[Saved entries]
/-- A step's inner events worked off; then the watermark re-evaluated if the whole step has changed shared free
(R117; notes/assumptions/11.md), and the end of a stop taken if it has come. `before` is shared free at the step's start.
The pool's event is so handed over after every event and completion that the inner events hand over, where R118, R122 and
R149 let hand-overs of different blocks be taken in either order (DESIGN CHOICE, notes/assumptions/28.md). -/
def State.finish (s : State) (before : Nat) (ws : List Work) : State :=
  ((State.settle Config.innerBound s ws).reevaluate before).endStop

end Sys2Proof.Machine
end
* * *
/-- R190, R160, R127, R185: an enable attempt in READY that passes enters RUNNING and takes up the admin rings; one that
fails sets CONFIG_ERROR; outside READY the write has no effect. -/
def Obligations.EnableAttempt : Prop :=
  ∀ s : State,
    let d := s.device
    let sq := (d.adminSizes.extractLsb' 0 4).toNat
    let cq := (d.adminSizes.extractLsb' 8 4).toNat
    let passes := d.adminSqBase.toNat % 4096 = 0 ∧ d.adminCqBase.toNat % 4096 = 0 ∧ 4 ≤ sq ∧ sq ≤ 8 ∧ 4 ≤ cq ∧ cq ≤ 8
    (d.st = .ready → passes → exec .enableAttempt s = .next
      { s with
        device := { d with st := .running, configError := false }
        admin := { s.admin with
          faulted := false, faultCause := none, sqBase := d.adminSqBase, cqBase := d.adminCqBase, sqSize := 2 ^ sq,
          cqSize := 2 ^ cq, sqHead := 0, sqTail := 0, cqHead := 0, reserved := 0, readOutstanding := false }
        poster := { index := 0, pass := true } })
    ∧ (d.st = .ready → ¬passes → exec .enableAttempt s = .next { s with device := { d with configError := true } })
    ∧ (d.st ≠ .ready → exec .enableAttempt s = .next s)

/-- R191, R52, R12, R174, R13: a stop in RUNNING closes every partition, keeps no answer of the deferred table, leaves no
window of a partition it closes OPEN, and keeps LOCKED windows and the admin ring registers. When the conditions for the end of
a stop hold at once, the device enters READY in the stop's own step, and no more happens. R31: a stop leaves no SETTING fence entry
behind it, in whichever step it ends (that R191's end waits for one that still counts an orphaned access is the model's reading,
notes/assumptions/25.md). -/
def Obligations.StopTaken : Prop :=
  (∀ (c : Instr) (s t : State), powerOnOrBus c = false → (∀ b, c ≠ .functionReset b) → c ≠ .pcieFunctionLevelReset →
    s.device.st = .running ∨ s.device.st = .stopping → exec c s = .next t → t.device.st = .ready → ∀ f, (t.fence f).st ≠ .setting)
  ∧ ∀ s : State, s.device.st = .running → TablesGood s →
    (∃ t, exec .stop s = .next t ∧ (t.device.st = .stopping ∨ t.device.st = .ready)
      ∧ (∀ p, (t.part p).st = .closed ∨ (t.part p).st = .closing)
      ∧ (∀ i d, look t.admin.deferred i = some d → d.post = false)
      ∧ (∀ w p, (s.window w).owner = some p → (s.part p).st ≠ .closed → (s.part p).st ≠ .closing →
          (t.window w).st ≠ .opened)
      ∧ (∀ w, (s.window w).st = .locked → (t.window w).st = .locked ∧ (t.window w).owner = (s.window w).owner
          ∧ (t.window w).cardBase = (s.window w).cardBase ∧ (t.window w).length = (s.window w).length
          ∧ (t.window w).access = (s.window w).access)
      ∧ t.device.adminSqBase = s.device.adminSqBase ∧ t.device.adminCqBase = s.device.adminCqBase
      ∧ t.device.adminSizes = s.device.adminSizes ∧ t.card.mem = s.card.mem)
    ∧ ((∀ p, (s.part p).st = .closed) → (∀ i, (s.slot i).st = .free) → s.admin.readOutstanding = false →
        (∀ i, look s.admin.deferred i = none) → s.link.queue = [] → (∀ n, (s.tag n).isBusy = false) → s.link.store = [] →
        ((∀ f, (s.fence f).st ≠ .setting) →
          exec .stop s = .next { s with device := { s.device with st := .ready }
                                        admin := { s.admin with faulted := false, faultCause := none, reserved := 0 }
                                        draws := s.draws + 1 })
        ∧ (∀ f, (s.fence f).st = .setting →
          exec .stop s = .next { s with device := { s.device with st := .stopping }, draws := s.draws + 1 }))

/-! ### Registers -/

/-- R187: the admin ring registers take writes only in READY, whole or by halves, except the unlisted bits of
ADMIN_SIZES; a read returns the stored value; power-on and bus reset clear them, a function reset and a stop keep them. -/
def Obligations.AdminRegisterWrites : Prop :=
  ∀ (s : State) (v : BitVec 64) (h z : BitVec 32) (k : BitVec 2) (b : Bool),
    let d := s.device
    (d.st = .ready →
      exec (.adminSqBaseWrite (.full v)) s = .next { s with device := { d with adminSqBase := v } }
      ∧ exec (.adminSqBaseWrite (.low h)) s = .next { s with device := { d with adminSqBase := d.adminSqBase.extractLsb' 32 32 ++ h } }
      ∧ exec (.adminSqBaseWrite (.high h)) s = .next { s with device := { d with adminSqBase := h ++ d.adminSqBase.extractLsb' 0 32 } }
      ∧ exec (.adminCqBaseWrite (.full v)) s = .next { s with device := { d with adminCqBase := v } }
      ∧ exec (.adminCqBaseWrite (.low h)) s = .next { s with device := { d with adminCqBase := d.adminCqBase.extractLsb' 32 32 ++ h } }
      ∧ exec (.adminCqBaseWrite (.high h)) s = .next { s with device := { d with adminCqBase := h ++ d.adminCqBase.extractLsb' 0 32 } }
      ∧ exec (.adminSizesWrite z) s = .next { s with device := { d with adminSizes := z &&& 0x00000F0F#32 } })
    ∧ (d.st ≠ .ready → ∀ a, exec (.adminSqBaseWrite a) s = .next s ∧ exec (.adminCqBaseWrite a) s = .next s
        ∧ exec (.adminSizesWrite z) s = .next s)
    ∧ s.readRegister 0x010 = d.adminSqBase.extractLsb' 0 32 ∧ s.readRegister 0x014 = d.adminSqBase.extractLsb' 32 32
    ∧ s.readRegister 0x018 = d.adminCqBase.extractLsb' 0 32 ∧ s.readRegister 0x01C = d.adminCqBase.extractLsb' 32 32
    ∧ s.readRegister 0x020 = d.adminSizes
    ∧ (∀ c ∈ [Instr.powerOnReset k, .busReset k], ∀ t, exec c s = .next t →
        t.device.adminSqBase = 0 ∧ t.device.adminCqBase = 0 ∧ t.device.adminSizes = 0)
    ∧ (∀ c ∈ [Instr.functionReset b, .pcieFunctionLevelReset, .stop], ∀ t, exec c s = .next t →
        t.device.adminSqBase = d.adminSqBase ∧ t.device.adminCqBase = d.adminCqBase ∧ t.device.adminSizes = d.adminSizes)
==
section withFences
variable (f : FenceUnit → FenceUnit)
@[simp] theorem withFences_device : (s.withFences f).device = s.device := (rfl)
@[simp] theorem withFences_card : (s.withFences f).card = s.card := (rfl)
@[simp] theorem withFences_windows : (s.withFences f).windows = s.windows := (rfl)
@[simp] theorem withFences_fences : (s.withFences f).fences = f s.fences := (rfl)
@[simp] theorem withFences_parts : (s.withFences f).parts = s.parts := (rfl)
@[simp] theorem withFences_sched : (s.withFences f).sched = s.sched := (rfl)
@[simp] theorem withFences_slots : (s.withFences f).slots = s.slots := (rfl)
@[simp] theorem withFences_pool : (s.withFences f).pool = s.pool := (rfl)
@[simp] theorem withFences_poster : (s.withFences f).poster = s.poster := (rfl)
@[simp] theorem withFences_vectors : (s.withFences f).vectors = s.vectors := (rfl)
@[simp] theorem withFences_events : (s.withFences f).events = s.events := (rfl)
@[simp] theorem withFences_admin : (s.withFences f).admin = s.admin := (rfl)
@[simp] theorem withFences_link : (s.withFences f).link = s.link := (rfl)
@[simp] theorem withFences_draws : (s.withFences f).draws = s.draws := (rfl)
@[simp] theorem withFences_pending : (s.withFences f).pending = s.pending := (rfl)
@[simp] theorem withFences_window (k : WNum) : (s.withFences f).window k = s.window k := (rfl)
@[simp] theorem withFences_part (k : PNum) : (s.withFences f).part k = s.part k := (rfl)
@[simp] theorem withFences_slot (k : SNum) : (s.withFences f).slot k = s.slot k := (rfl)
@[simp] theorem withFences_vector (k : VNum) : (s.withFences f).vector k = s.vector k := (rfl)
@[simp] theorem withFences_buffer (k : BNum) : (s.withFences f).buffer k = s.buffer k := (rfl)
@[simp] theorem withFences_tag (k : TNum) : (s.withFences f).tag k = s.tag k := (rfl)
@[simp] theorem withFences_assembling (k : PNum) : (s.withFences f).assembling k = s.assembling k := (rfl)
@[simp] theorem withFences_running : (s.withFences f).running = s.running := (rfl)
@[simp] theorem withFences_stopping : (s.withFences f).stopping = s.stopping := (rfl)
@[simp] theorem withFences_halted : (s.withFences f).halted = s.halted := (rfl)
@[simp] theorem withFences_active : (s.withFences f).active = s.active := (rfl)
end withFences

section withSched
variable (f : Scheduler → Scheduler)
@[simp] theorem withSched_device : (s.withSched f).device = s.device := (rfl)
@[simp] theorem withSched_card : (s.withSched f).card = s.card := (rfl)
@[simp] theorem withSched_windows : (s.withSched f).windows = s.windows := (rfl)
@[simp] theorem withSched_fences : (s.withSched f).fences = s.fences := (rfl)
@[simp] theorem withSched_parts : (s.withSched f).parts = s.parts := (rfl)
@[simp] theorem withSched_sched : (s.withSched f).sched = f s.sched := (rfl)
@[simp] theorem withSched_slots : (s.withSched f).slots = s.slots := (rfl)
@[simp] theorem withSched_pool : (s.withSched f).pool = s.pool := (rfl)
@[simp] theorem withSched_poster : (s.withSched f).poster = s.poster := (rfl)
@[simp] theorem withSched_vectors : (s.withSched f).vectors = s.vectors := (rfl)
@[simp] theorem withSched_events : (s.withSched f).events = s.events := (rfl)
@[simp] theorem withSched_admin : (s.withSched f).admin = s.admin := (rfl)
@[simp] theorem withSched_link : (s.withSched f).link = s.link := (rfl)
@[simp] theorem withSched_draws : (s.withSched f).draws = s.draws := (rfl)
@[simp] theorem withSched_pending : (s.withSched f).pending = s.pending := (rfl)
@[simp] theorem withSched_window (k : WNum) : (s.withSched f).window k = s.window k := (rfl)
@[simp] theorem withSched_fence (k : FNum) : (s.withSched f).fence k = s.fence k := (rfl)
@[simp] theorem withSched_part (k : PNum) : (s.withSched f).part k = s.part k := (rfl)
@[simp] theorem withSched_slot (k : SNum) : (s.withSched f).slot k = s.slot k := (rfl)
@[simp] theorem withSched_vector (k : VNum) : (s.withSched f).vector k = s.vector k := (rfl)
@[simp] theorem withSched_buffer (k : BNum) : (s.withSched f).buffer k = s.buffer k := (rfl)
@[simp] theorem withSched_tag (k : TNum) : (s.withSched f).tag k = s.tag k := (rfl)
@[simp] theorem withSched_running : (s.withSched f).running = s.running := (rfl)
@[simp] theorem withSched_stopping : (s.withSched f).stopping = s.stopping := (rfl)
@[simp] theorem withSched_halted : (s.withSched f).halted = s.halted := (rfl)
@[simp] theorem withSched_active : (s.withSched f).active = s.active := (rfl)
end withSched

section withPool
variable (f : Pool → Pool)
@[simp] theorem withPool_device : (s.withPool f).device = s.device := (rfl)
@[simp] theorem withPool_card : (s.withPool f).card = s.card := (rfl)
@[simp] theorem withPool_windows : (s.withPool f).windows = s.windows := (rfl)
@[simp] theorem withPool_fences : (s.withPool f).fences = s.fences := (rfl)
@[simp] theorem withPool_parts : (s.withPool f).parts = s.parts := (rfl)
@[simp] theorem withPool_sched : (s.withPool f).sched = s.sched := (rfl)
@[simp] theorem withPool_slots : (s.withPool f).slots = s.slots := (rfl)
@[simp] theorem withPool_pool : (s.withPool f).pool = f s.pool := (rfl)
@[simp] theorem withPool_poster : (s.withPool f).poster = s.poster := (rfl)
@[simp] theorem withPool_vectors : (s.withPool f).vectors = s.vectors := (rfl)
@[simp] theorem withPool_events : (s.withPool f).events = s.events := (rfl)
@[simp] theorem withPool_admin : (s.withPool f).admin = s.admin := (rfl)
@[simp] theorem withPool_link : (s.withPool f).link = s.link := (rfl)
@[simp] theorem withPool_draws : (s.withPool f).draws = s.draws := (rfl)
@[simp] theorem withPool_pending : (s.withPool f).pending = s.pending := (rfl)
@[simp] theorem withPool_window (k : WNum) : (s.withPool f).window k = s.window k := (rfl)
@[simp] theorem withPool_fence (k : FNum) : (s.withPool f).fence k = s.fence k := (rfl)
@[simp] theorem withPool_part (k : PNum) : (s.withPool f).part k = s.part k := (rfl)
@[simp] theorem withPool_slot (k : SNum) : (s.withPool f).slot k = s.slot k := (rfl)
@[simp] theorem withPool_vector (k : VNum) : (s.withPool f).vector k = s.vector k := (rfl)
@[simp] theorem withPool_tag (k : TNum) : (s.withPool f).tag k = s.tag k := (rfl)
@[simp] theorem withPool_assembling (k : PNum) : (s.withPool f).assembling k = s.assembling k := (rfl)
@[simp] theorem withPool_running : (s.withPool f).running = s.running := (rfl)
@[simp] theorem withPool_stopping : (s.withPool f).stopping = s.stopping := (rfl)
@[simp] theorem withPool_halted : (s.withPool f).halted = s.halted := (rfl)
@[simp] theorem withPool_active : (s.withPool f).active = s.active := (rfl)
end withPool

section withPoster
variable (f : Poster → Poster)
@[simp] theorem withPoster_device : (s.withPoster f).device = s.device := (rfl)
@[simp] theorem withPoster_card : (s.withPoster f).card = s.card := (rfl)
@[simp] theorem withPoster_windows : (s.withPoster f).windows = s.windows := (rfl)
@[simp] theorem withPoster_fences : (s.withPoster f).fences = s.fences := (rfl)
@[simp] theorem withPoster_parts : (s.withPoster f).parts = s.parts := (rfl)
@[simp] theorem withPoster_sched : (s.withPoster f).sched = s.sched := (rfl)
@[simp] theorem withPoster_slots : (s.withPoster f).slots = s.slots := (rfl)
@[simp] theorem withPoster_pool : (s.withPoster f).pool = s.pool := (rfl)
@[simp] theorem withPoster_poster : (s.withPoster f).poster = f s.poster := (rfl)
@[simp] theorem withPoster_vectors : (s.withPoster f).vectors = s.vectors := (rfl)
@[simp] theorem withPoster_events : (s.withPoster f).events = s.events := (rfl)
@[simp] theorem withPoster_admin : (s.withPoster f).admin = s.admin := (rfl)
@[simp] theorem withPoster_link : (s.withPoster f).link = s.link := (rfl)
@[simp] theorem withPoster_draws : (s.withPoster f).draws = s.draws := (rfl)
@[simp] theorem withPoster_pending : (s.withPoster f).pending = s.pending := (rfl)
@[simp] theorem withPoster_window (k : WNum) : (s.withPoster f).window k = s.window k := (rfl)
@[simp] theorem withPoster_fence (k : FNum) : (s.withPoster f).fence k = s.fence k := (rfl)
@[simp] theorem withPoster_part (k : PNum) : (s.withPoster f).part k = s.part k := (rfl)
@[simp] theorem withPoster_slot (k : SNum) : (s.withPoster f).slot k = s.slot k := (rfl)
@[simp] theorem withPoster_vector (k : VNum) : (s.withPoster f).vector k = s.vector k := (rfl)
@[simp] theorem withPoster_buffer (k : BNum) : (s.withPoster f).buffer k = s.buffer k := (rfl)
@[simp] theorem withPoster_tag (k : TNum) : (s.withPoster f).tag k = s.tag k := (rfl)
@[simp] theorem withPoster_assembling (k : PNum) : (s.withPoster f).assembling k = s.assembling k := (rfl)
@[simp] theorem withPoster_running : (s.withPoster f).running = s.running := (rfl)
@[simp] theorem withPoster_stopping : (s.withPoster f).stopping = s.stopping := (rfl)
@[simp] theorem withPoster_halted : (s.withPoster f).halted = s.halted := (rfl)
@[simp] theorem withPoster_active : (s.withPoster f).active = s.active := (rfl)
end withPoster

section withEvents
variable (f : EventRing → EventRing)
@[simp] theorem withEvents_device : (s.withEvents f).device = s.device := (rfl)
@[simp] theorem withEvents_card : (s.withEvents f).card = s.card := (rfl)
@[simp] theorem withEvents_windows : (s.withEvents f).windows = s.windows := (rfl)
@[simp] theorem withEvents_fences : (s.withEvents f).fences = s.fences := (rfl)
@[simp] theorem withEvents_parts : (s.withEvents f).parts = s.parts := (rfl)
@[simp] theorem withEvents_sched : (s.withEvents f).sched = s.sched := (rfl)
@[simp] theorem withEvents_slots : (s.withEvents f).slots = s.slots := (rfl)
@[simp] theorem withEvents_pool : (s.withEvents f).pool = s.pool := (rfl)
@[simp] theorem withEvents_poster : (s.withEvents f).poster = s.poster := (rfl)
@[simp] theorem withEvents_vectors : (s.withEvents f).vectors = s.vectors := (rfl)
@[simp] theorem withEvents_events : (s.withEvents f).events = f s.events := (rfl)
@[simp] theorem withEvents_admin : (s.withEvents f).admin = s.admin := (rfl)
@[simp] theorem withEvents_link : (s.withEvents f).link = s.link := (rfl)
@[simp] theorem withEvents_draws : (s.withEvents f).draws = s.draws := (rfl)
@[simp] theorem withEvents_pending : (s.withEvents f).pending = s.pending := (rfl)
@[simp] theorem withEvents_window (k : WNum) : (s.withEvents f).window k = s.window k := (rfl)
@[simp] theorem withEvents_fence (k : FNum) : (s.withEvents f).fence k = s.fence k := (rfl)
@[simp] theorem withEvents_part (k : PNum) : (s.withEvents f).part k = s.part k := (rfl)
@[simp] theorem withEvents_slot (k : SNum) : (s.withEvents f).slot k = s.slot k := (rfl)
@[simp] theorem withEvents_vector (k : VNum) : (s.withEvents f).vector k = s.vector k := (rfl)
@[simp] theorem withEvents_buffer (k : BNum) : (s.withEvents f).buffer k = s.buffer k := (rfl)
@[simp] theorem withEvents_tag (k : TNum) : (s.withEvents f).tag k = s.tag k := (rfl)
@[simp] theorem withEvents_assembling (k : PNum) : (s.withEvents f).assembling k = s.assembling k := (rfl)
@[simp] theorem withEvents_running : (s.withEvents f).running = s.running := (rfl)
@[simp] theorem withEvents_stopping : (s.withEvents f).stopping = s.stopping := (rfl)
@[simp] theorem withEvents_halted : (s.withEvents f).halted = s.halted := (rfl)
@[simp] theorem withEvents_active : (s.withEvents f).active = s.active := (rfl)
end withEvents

* **TASK DETAILS**
Scan the records for the word "FNum" and copy every line where it is found.

* **TASK RESPONSE**
@[simp] theorem withSched_fence (k : FNum) : (s.withSched f).fence k = s.fence k := (rfl)
@[simp] theorem withPool_fence (k : FNum) : (s.withPool f).fence k = s.fence k := (rfl)
@[simp] theorem withPoster_fence (k : FNum) : (s.withPoster f).fence k = s.fence k := (rfl)
@[simp] theorem withEvents_fence (k : FNum) : (s.withEvents f).fence k = s.fence k := (rfl)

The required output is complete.